On March 7th, “Bloody Sunday,” black and white marchers are forced to turn back on the Edmund Pettus Bridge in the face of police billy clubs. Later, a judge forces a truce and the march proceeds. DuVernay and the gifted cinematographer Bradford Young, shooting in Alabama, achieve visceral wonders as we watch history forged in flesh and blood.
A word here about the real women behind the Selma march. Oprah Winfrey, one of the film’s producers, is deeply moving as Annie Lee Cooper, a nurse who decked a white sheriff for denying her right to vote. Lorraine Toussaint excels as Amelia Boynton, who is brutally pummeled on the march, and so does Tessa Thompson as Diane Nash, an unsung hero of the movement.
Still, the woman of these two blistering hours is DuVernay, 42, a former publicist for the likes of Steven Spielberg and Clint Eastwood.
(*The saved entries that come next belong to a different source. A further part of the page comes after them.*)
-- ==== Sys2Proof/Machine/State.lean ====
section
/-! DEFINITION. The state of the device as plain data: groups, cores, memories, escrow, the hub's registers and queues, boot and
fabric state, and the fields of the model's own (agenda, cursor, counters, answers). -/

namespace Sys2Proof.Machine

/-- Why the machine stops with a fault. -/
inductive Fault where
  /-- Raised by the shared issue operation when an instruction word is executed while no clause issues (State.cur names none):
  no such step exists on the device. Safe. -/
  | noIssuingClause
  deriving DecidableEq, Repr

/-- Why a step has no meaning. -/
inductive Refusal where
  /-- Raised by exec for a row of the operation table that has no meaning yet. Safe. -/
  | notModelled (mnemonic : String)
  deriving DecidableEq, Repr

/-- Memory as a list of address and byte in one canonical form: addresses strictly rising, no byte equal to 0, which is what an
unlisted address reads as (log entry 4). -/
structure Memory where
  cells : List Host.Cell
  deriving DecidableEq, Repr

/-- Addresses strictly rise and lie above `lo`, and no listed byte is 0. -/
def Memory.wfFrom : Nat → List Host.Cell → Bool
  | _, [] => true
  | lo, c :: cs => decide (lo ≤ c.1) && decide (c.2 ≠ 0) && Memory.wfFrom (c.1 + 1) cs

/-- The canonical form. -/
def Memory.wf (m : Memory) : Bool := Memory.wfFrom 0 m.cells

/-- A register file of 64-bit words by byte offset, in the same canonical form: rising offsets, no word equal to its reset value. -/
structure RegFile where
  cells : List (Nat × W64)
  deriving DecidableEq, Repr

/-- Shape tags (R26, R258). -/
inductive Tag where | u | a | g
  deriving DecidableEq, Repr

/-- A vector register: 64 lane values and a tag (R26). The base and stride of an A register are read from its lanes. -/
structure VReg where
  tag   : Tag
  lanes : List W32
  deriving DecidableEq, Repr

/-- A register as created: 0 in every lane, tag U (R29). -/
def VReg.zero : VReg := ⟨.u, List.replicate 64 0⟩

/-- The seven states of a group (R30). -/
inductive GState where | active | pending | suspended | saved | moving | dead | invalid
  deriving DecidableEq, Repr

/-- Trap causes (R238). -/
inductive Cause where
  | illegal | alias_ | stallShort | shape | growLimit | misalign | space | page | integrity | escrow | mode | obrange
  | preempt | soft | break_ | trap
  deriving DecidableEq, Repr

/-- Address spaces that hold escrow (R81). -/
inductive Space where | tile | glob
  deriving DecidableEq, Repr

/-- What a suspended or waiting group waits on (R35, R354). -/
inductive Cond where
  | none
  | counter (k : Nat) (target : W64)
  | till (addr : Nat) (target : W64)
  | monitor (va pa : Nat) (expected : W64)
  | teamBarrier (id : Nat)
  | clusterBarrier (id : Nat)
  | gridBarrier (id : Nat)
  | pool (n : Nat)
  deriving DecidableEq, Repr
Her second feature, 2012’s Middle of Nowhere, made her the first African-American woman to win the Sundance award for directing. In Selma, DuVernay’s talent is in full blaze. The sprawl of an event that led to the passage of the Voting Rights Bill in August 1965 is uncontainable, especially in one film. But nothing is going to stop DuVernay. In “Glory,” a song by Common and John Legend that ends the film, we hear the lyric “That’s why we walk through Ferguson with our hands up. . . ./They say, ‘Stay down,’ and we stand up.” DuVernay’s momentous film is a testament to those words. The struggle continues.